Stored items
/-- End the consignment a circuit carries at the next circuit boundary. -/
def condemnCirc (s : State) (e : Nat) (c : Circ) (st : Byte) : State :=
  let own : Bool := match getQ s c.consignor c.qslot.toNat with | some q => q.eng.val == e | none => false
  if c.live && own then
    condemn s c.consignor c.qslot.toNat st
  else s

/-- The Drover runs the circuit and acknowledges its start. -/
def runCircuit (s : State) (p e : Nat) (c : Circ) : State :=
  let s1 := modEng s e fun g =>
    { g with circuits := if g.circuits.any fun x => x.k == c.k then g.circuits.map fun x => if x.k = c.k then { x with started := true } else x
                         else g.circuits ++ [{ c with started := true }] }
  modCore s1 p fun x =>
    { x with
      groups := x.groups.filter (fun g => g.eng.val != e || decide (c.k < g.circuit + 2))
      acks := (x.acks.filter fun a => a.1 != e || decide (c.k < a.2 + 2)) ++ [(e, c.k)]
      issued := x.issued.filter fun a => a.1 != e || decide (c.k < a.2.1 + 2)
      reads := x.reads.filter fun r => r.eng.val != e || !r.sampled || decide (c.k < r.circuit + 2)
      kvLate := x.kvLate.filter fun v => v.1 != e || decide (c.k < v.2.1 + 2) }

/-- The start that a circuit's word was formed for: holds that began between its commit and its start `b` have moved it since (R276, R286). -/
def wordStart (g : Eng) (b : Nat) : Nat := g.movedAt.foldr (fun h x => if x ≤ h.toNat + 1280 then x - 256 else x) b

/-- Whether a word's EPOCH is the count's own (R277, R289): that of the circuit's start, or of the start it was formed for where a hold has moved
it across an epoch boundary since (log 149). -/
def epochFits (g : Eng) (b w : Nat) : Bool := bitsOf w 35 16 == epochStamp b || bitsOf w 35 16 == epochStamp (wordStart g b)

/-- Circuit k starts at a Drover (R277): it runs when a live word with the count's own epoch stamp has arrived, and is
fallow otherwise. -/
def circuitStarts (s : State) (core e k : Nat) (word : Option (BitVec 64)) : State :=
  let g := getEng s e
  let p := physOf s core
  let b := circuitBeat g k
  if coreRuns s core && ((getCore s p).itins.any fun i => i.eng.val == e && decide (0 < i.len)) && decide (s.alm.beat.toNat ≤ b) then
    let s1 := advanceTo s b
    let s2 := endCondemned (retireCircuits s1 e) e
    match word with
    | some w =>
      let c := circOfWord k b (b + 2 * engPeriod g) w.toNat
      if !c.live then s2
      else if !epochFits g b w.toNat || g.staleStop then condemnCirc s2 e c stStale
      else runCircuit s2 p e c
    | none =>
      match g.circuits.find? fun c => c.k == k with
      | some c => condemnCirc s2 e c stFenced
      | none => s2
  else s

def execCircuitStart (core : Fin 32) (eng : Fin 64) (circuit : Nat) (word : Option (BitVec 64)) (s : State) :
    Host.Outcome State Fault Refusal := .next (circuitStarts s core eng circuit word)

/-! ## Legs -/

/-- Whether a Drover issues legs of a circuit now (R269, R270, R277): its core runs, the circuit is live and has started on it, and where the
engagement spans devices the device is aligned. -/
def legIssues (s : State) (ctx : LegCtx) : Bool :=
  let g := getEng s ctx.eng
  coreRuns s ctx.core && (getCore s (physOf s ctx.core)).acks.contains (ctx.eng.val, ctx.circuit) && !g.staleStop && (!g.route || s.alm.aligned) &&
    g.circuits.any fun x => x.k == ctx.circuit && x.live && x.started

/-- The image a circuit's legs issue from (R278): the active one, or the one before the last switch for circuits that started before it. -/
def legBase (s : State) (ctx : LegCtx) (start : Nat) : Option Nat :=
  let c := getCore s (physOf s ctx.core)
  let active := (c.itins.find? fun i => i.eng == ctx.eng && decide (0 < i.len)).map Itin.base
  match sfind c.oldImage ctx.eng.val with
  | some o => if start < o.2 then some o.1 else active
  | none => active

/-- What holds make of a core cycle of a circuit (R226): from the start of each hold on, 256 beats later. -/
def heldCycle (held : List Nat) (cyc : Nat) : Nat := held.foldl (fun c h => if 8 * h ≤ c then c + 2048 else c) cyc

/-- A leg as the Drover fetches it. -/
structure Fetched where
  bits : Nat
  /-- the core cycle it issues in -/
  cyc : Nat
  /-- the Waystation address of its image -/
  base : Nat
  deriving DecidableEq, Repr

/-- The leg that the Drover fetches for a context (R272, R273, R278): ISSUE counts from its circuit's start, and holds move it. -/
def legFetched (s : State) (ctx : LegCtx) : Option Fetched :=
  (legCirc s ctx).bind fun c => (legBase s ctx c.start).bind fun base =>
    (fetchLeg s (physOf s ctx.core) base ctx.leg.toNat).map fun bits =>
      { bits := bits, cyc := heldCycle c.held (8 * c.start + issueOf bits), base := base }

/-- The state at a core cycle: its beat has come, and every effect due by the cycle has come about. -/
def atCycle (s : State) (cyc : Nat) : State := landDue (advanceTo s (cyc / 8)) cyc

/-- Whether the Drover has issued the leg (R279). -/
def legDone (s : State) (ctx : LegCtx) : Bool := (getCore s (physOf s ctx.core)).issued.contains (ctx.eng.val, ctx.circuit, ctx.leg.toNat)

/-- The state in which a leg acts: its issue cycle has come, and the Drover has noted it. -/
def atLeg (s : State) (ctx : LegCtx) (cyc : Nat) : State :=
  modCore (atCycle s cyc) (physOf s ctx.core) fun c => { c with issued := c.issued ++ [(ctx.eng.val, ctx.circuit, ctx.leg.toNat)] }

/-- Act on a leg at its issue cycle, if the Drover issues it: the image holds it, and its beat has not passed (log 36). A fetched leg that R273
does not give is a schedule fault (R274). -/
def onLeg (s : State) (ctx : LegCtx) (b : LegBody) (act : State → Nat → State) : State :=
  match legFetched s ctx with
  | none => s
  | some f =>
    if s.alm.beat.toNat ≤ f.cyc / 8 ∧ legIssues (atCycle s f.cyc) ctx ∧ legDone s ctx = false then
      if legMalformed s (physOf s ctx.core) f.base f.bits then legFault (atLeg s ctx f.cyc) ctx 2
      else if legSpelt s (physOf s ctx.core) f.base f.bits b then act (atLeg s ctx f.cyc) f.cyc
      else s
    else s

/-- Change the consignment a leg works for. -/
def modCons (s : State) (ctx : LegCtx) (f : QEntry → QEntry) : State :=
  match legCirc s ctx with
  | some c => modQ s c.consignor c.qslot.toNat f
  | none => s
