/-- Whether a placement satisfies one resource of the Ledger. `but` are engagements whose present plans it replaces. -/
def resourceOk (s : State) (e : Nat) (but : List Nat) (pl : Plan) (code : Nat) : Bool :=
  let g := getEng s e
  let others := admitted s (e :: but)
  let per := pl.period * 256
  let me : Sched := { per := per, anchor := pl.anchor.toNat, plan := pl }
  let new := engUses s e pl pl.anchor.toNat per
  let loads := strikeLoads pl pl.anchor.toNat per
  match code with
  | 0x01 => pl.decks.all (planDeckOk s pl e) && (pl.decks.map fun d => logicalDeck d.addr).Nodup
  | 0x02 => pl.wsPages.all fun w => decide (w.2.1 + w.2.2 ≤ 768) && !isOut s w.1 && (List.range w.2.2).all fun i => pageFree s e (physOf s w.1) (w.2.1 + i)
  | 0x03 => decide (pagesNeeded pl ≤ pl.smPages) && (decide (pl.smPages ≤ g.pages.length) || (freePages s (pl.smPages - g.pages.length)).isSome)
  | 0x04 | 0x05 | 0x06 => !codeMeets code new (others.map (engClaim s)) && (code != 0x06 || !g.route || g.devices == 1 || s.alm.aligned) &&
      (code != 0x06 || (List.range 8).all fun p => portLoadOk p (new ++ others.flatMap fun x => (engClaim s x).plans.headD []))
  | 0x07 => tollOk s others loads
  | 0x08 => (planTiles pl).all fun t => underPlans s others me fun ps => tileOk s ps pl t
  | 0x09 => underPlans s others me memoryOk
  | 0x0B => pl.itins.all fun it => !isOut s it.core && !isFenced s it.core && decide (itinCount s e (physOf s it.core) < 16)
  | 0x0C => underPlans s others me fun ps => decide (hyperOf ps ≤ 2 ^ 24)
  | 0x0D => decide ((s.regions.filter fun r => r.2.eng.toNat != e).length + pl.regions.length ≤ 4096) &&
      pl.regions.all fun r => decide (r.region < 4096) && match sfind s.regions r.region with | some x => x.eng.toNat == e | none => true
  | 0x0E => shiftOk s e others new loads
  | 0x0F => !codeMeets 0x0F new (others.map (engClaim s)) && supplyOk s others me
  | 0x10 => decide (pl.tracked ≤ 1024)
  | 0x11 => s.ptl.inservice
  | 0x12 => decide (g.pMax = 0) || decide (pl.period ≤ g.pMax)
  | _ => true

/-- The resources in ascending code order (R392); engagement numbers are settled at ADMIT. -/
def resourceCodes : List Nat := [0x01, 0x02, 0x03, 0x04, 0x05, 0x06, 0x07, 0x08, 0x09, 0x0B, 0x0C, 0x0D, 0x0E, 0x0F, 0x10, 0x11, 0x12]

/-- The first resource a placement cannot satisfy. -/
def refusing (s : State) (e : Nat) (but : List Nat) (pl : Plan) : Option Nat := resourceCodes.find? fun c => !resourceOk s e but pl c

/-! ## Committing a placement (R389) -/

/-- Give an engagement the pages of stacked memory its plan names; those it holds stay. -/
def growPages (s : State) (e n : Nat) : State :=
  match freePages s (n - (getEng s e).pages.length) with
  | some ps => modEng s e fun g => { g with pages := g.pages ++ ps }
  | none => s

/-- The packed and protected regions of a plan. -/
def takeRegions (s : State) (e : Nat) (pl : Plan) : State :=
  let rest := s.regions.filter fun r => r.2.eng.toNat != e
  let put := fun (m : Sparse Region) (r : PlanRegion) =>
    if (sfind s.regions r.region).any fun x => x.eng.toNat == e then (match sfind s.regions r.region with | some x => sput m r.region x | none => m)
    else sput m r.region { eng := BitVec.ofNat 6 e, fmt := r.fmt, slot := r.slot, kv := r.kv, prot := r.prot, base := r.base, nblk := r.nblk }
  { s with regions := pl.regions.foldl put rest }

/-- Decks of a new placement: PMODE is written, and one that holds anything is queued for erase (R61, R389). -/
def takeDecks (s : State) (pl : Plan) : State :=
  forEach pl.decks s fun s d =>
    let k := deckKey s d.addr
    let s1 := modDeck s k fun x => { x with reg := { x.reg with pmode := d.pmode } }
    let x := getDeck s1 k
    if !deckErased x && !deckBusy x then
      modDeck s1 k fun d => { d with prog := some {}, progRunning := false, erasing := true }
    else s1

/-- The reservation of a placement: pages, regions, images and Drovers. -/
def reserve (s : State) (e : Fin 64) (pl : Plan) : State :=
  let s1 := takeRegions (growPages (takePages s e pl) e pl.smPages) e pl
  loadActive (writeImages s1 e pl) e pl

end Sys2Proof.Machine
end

*EXERCISE DETAILS:*
An exact copy of the lines above, from the one containing "def legIssues (s" through the one containing "g.circuits.any fun x => x.k == ctx.circuit", is the whole of the answer.

*RESPONSE TO THE TASK:*
def legIssues (s : State) (ctx : LegCtx) : Bool :=
  let g := getEng s ctx.eng
  coreRuns s ctx.core && (getCore s (physOf s ctx.core)).acks.contains (ctx.eng.val, ctx.circuit) && !g.staleStop && (!g.route || s.alm.aligned) &&
    g.circuits.any fun x => x.k == ctx.circuit && x.live && x.started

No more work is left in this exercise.